With a software implementation, the operating system manages the disks of the array through the normal drive controller (IDE/ATA, SCSI, Fibre Channel, etc.). With present CPU speeds, software RAID can be faster than hardware RAID, though at the cost of using CPU power which might be best used for other tasks. One major exception is where the hardware implementation of RAID incorporates a battery backed-up write back cache which can speed up an application, such as an OLTP database server. In this case, the hardware RAID implementation flushes the write cache to secure storage to preserve data at a known point if there is a crash. The hardware
approach is faster than accessing the disk drive and limited by RAM speeds, the rate at which the cache can be mirror to another controller, the amount of cache and how fast it can flush the cache to disk. For this reason, battery-backed caching disk controllers are often recommended for high transaction rate database servers. In the same situation, the software solution is limited to no more flushes than the number of rotations or seeks per second of the drives. Another disadvantage of a pure software RAID is that, depending on the disk that fails and the boot arrangements in use, the computer may not be able to be rebooted until the array has been rebuilt.

A hardware implementation of RAID requires at a minimum a special-purpose RAID controller. On a desktop system, this may be a PCI expansion card, or might be a capability built in to the motherboard. In larger RAIDs, the controller and disks are usually housed in an external multi-bay enclosure. The disks may be IDE, ATA, SATA, SCSI, Fibre Channel, or any combination thereof. The controller links to the host computer(s) with one or more high-speed SCSI, Fibre Channel or iSCSI connections, either directly, or through a fabric, or is accessed as network attached storage. This controller handles the management of the disks, and performs parity calculations (needed for
many RAID levels). This option tends to provide better performance, and makes operating system support easier. Hardware implementations also typically support hot swapping, allowing failed drives to be replaced while the system is running. In rare cases hardware controllers have become faulty, which can result in data loss. Hybrid RAIDs have become very popular with the introduction of inexpensive hardware RAID controllers.
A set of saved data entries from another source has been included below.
-- ==== Sys2Proof/Machine/Keys.lean ====
section
/-!
DEFINITION. The key store, invocation counters and their ledger, the random numbers and the debug access (R482-R498, R502, R503).
-/
namespace Sys2Proof.Machine

/-! ## The life-cycle state (R477, R503) -/

/-- The life-cycle state: how many fuse groups from G0 on are blown. -/
def Mod.lcState (m : Mod) : Nat := (m.nv.fuses.groups.takeWhile (fun g => g != 0)).length

/-- BLANK to SCRAPPED as 0x6400.01 codes them. -/
def lcBlank : Nat := 0
/-- MANUFACTURED. -/
def lcManufactured : Nat := 1
/-- PROVISIONED. -/
def lcProvisioned : Nat := 2
/-- OPERATIONAL. -/
def lcOperational : Nat := 3
/-- RETURNED. -/
def lcReturned : Nat := 4
/-- SCRAPPED. -/
def lcScrapped : Nat := 5

/-- The root the KDF sees (R477); empty where there is none. -/
def Mod.visibleRoot (m : Mod) : List Byte :=
  let st := m.lcState
  if st = lcBlank ∨ lcScrapped ≤ st then [] else m.nv.fuses.roots.getD (st - 1) []

/-- DEBUG_STATE (R503): 0 boundary scan, 1 core debug, 2 core debug and fuses. -/
def Mod.debugState (m : Mod) : Nat :=
  let st := m.lcState
  if st = lcBlank then 2
  else if st = lcManufactured ∨ st = lcReturned ∨ (st = lcProvisioned ∧ m.nv.fuses.okHash.isEmpty) then 1
  else 0

/-- ROOTS_PRESENT (R506). -/
def Mod.rootsPresent (m : Mod) : Nat := (List.range 4).foldl (fun n i => n + b2n (!(m.nv.fuses.roots.getD i []).isEmpty) * 2 ^ i) 0
/-- KEYHASHES (R506). -/
def Mod.keyHashes (m : Mod) : Nat := b2n (!m.nv.fuses.vkHash.isEmpty) + 2 * b2n (!m.nv.fuses.okHash.isEmpty)

/-! ## Key slots (R485-R491) -/

/-- Slot i's secret. -/
def Mod.keySlot (m : Mod) (i : Nat) : KeySlot := Table.get m.keys.slots {} i
/-- Slot i's secret replaced. -/
def Mod.setKeySlot (m : Mod) (i : Nat) (x : KeySlot) : Mod := { m with keys := { m.keys with slots := Table.set m.keys.slots {} i x } }

/-- USAGE codes of R485. -/
def kuGmacRx : Nat := 1
/-- GMAC_TX. -/
def kuGmacTx : Nat := 2
/-- HMAC. -/
def kuHmac : Nat := 3
/-- KDF. -/
def kuKdf : Nat := 4

/-- The fingerprint of a key (R489): the first 8 octets of its HMAC over "KUNATH-KFP". -/
def keyPrint (key : List Byte) : List Byte := slice (Config.hmac key [0x4B, 0x55, 0x4E, 0x41, 0x54, 0x48, 0x2D, 0x4B, 0x46, 0x50]) 0 8

/-- USERS of slot i (R506): how many objects name it. -/
def Mod.keyUsers (m : Mod) (i : Nat) : Nat :=
  (m.dict.filter (fun e => [0x401011, 0x401012, 0x513009, 0x1F3002, 0x515006].contains (e.1 / 65536) && e.2 == .num i)).length

/-- Two shares of a key under a fresh mask from the DRBG (R485). -/
def Mod.maskKey (m : Mod) (key : List Byte) : KeySlot × Mod :=
  let (mask, m) := m.drawOctets key.length
  ({ shareA := mask, shareB := List.zipWith (· ^^^ ·) key mask }, m)

/-- The ledger's ceiling for a fingerprint (R496). -/
def Mod.ceiling (m : Mod) (fp : List Byte) : Option Nat := (m.nv.ledger.find? (fun e => e.1 == fp)).map Prod.snd

/-- The last value of N, and the value at which event 0x0A20 is raised (R494). -/
def lastInv : Nat := 0xFFFFFFFF
/-- N at which the warning is raised. -/
def warnInv : Nat := 0xFFF00000

/-- Event 0x0A20 for slot i, once its N has reached 2^32 - 2^20 (R494). -/
def Mod.warnKey (m : Mod) (i : Nat) : Mod :=
  if m.num 0x642002 i = kuGmacTx ∧ warnInv ≤ m.num 0x642005 i ∧ Table.get m.keys.warned 0 i = 0 then
    { m with keys := { m.keys with warned := Table.put m.keys.warned i 1 } }.raise 0x0A20 [i, m.k]
  else m

/-- The ledger with a ceiling for a fingerprint: a new one takes the next entry, the oldest giving way once 1,024 are in use. -/
def Mod.setCeiling (m : Mod) (fp : List Byte) (c : Nat) : Mod :=
  let l := if m.nv.ledger.any (fun e => e.1 == fp) then m.nv.ledger.map (fun e => if e.1 = fp then (fp, c) else e)
    else (if m.nv.ledger.length < 1024 then m.nv.ledger else m.nv.ledger.drop 1) ++ [(fp, c)]
  ({ m with nv := { m.nv with ledger := l } }).set 0x643005 l.length

/-- A key put into slot i with its objects: SLOT_STATE, USAGE, KCV, KEY_ID and N, which starts at the larger of KEY_INV_START and the ledger's
ceiling; event 0x0A02 (R487, R495). A key whose ledger leaves no value of N unused is exhausted from the start (R494, R496; log entry 117). -/
def Mod.loadKey (m : Mod) (i state : Nat) (key : List Byte) : Mod :=
  let usage := m.num 0x641003
  let fp := keyPrint key
  let kcv := beNat (fp.take 4)
  let (x, m) := m.maskKey key
  let m := m.setKeySlot i { x with fixed := m.oct 0x641005 }
  let n := if usage = kuGmacTx then max (m.num 0x641006) ((m.ceiling fp).getD 0) else 0
  let m := if usage = kuGmacTx ∧ (m.ceiling fp).getD 0 ≤ n then m.setCeiling fp n else m
  let state := if lastInv < n then 3 else state
  let m := { m with keys := { m.keys with warned := Table.del m.keys.warned i } }
  let m := (((m.set 0x642001 state i).set 0x642002 usage i).set 0x642003 kcv i).set 0x642004 (m.num 0x641004) i
  ((m.set 0x642005 (min n lastInv) i).raise 0x0A02 [i, usage, kcv]).warnKey i

/-- Whether a path and mode may write the objects of R486: the supervisor's dictionary port, from M mode. -/
def mPath (path : Path) (mMode : Bool) : Bool :=
  mMode && (match path with
    | .supervisor => true
    | _ => false)

/-- A key command carried out or refused: KEY_RESULT, and KEY_VALUE zeroised (R486, R487). -/
def Mod.keyCommand (m : Mod) (path : Path) (mMode : Bool) (f : Nat → Mod → Nat × Mod) : Mod :=
  if !mPath path mMode then (m.set 0x64100B 4).report path abAccess
  else
    let (r, m) := f (m.num 0x641001) m
    ((({ m with keys := { m.keys with value := none } }).set 0x64100B r)).report path 0

/-- Whether the DRBG can draw (R498). -/
def Mod.drbgReady (m : Mod) : Bool := m.num 0x643002 == 1

/-- Whether a key length fits a usage (R485). -/
def lengthFits (usage n : Nat) : Bool :=
  if usage = kuGmacRx ∨ usage = kuGmacTx then n == 16 || n == 32
  else if usage = kuHmac ∨ usage = kuKdf then n == 32
  else false

/-- KEY_INSTALL (R487). -/
def keyInstall (path : Path) (mMode : Bool) (m : Mod) : Mod :=
  m.keyCommand path mMode (fun i m =>
    if m.num 0x642001 i ≠ 0 then (2, m)
    else match m.keys.value with
    | none => (3, m)
    | some key =>
      if !lengthFits (m.num 0x641003) key.length then (3, m)
      else if !m.drbgReady then (5, m)
      else (1, m.loadKey i 1 key))

/-- KEY_INSTALL. -/
def execKeyInstall (path : Path) (mMode : Bool) (s : State) : Host.Outcome State Fault Refusal :=
  .next { s with mod := s.mod.access path (fun (m : Mod) => keyInstall path mMode m) }

/-- The output of the KDF (R484) under an input key: one iteration of counter mode. -/
def kdf (key label context : List Byte) : List Byte := slice (Config.hmac key (toBE 4 1 ++ label ++ [0] ++ context ++ toBE 4 256)) 0 32

/-- KEY_DERIVE (R484, R487). -/
def keyDerive (path : Path) (mMode : Bool) (m : Mod) : Mod :=
  m.keyCommand path mMode (fun i m =>
    let usage := m.num 0x641003
    let src := m.num 0x641007
    let key := if src = 0x200 then m.visibleRoot else if src < 512 ∧ m.num 0x642002 src = kuKdf then m.keyBytes src else []
    if m.num 0x642001 i ≠ 0 then (2, m)
    else if (usage ≠ kuHmac ∧ usage ≠ kuKdf) ∨ src = i ∨ key.isEmpty ∨ (m.oct 0x641008).isEmpty then (3, m)
    else if !m.drbgReady then (5, m)
    else (1, m.loadKey i 2 (kdf key (m.oct 0x641008) (m.oct 0x641009))))

/-- KEY_DERIVE. -/
def execKeyDerive (path : Path) (mMode : Bool) (s : State) : Host.Outcome State Fault Refusal :=
  .next { s with mod := s.mod.access path (fun (m : Mod) => keyDerive path mMode m) }

/-- Slot i zeroised: both shares, and its objects as those of an empty slot (R485, R487). -/
def Mod.zeroSlot (m : Mod) (i : Nat) : Mod :=
  let m := m.setKeySlot i {}
  let m := { m with keys := { m.keys with warned := Table.del m.keys.warned i } }
  m.each [0x642001, 0x642002, 0x642003, 0x642004, 0x642005] (fun m o => m.set o 0 i)

/-- KEY_REMASK (R491): the shares of a slot take a fresh mask, the key never being formed; paused while the DRBG is unavailable. -/
def keyRemask (i : Nat) (m : Mod) : Mod :=
  if m.num 0x642001 i = 0 ∨ !m.drbgReady then m
  else
    let x := m.keySlot i
    let (mask, m) := m.drawOctets x.shareA.length
    m.setKeySlot i { x with shareA := mask, shareB := List.zipWith (· ^^^ ·) x.shareB (List.zipWith (· ^^^ ·) x.shareA mask) }

/-- KEY_REMASK. -/
def execKeyRemask (i : Nat) (s : State) : Host.Outcome State Fault Refusal := .next { s with mod := s.mod.awake (keyRemask i) }

/-! ## Invocation counters (R492-R496) -/

/-- A frame due on key slot i takes the next N: its initialisation vector and key, the ledger's ceiling raised before N passes it, N advanced,
the slot exhausted after the last. None where the slot is no GMAC_TX key or is exhausted: the frame is blocked and counted (R488, R492-R496). -/
def Mod.nextInv (m : Mod) (i : Nat) : Option (List Byte × List Byte) × Mod :=
  let n := m.num 0x642005 i
  if m.num 0x642001 i = 0 ∨ m.num 0x642002 i ≠ kuGmacTx then (none, m.bump 0x642007 i)
  else if m.num 0x642001 i = 3 then
    let m := if Table.get m.keys.warned 0 i = 2 then m
      else { m with keys := { m.keys with warned := Table.put m.keys.warned i 2 } }.raise 0x0A21 [i, m.k]
    (none, m.bump 0x642007 i)
  else
    let key := m.keyBytes i
    let fp := keyPrint key
    let c := (m.ceiling fp).getD 0
    let m := if c ≤ n then m.setCeiling fp (min (max c n + 2 ^ 20) (2 ^ 32)) else m
    let iv := (m.keySlot i).fixed ++ toBE 4 n
    let m := if n = lastInv then m.set 0x642001 3 i else m.set 0x642005 (n + 1) i
    (some (key, iv), m.warnKey i)

/-- A frame with the vector and tag of its key slot in place (R213, R492): the vector in the 12 octets before `at`, the tag in the 16 from it on.
The tag covers the frame up to it (log entry 110). -/
def tagFrame (f key iv : List Byte) (pos : Nat) : List Byte :=
  let f := f.take (pos - 12) ++ iv ++ f.drop pos
  f.take pos ++ slice (Config.gmac key iv (f.take pos)) 0 16 ++ f.drop (pos + 16)

/-! ## Fuses, random numbers and debug (R482, R497, R498, R502, R503) -/

/-- OK_HASH_WRITE (R482): once, in PROVISIONED, by the supervisor in M mode. -/
def okHashWrite (path : Path) (mMode : Bool) (b : List Byte) (m : Mod) : Mod :=
  if !mPath path mMode then m.report path abAccess
  else if b.length ≠ 48 then m.report path abLength
  else if m.lcState ≠ lcProvisioned ∨ !m.nv.fuses.okHash.isEmpty then m.report path abState
  else { m with nv := { m.nv with fuses := { m.nv.fuses with okHash := b } } }.report path 0

/-- OK_HASH_WRITE. -/
def execOkHashWrite (path : Path) (mMode : Bool) (b : List Byte) (s : State) : Host.Outcome State Fault Refusal :=
  .next { s with mod := s.mod.access path (fun (m : Mod) => okHashWrite path mMode b m) }

/-- MIN_SVN_SET (R502): fuses blown up to the value, which lies between MIN_SVN and the running image's SVN. -/
def minSvnSet (path : Path) (mMode : Bool) (v : Nat) (m : Mod) : Mod :=
  if !mPath path mMode then m.report path abAccess
  else if m.num 0x644002 < v ∨ 64 < v ∨ v < m.nv.fuses.minSvn then m.report path abValue
  else { m with nv := { m.nv with fuses := { m.nv.fuses with minSvn := v } } }.report path 0

/-- MIN_SVN_SET. -/
def execMinSvnSet (path : Path) (mMode : Bool) (v : Nat) (s : State) : Host.Outcome State Fault Refusal :=
  .next { s with mod := s.mod.access path (fun (m : Mod) => minSvnSet path mMode v m) }

/-- ENTROPY_HEALTH_FAIL (R497): test 1 is the repetition count, 2 the adaptive proportion; the third failure within 1 s makes the DRBG unavailable. -/
def entropyHealthFail (test now : Nat) (m : Mod) : Mod :=
  let fs := now :: m.keys.fails.filter (fun t => decide (now < t + 1000000000))
  let m := { m with keys := { m.keys with fails := fs } }
  let m := (m.bump 0x643004).raise 0x0A05 [test, fs.length]
  if 3 ≤ fs.length ∧ m.num 0x643002 ≠ 2 then (m.set 0x643002 2).raise 0x0A06 [m.k] else m

/-- ENTROPY_HEALTH_FAIL. -/
def execEntropyHealthFail (test now : Nat) (s : State) : Host.Outcome State Fault Refusal :=
  .next { s with mod := s.mod.awake (entropyHealthFail test now) }

/-- DRBG_RESEED (R498): after 1 s or 2^20 requests. -/
def drbgReseed (m : Mod) : Mod := if m.drbgReady then m.bump 0x643003 else m

/-- DRBG_RESEED. -/
def execDrbgReseed (s : State) : Host.Outcome State Fault Refusal := .next { s with mod := s.mod.awake drbgReseed }

/-- DEBUGGER_ATTACH (R503): the first attachment after a reset, where the life-cycle state leaves core debug open. -/
def debuggerAttach (m : Mod) : Mod :=
  if m.keys.attached ∨ m.debugState = 0 then m
  else { m with keys := { m.keys with attached := true } }.raise 0x0A12 [m.debugState]

/-- DEBUGGER_ATTACH. -/
def execDebuggerAttach (s : State) : Host.Outcome State Fault Refusal := .next { s with mod := s.mod.awake debuggerAttach }

end Sys2Proof.Machine
end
The hardware is a normal disk controller that has no RAID features, but there is a boot-time application that allows users to set up RAIDs that are controlled via the BIOS. When any modern operating systems are used, they will need specialized RAID drivers that will make the array look like a single block device. Since these controllers actually do all calculations in software, not hardware, they are often called “fakeraids”. Unlike software RAID, these “fakeraids” typically cannot span multiple controllers.

Both hardware and software versions may support the use of a hot spare, a preinstalled drive which is used to immediately (and almost always automatically) replace a failed drive. This reduces the mean time to repair period during which a second drive failure in the same RAID redundancy group can result in loss of data.

Basic disk storage: Basic disk storage uses normal partition tables that can be supported by MS-DOS, Microsoft Windows 95, Microsoft Windows 98, Microsoft Windows Millennium Edition (Me), Microsoft Windows NT, Microsoft Windows 2000, Windows Server 2003 and Windows XP. A disk initialized for basic storage is called a basic disk. A basic disk contains basic volumes, such as primary partitions, extended partitions, and logical drives.

The dynamic disk storage: Dynamic storage is supported in Windows XP Professional, Windows 2000 and Windows Server 2003. A disk initialized for dynamic storage is called a dynamic disk. A dynamic disk contains dynamic volumes, such as simple volumes, spanned volumes, striped volumes, mirror volumes, and RAID-5 volumes.

Basic or dynamic disk may contain FAT16, FAT32 or NTFS partition or random combination of volumes. The disk system may contain random storage combination. But, all volumes on the same disk must use the same kind of storage.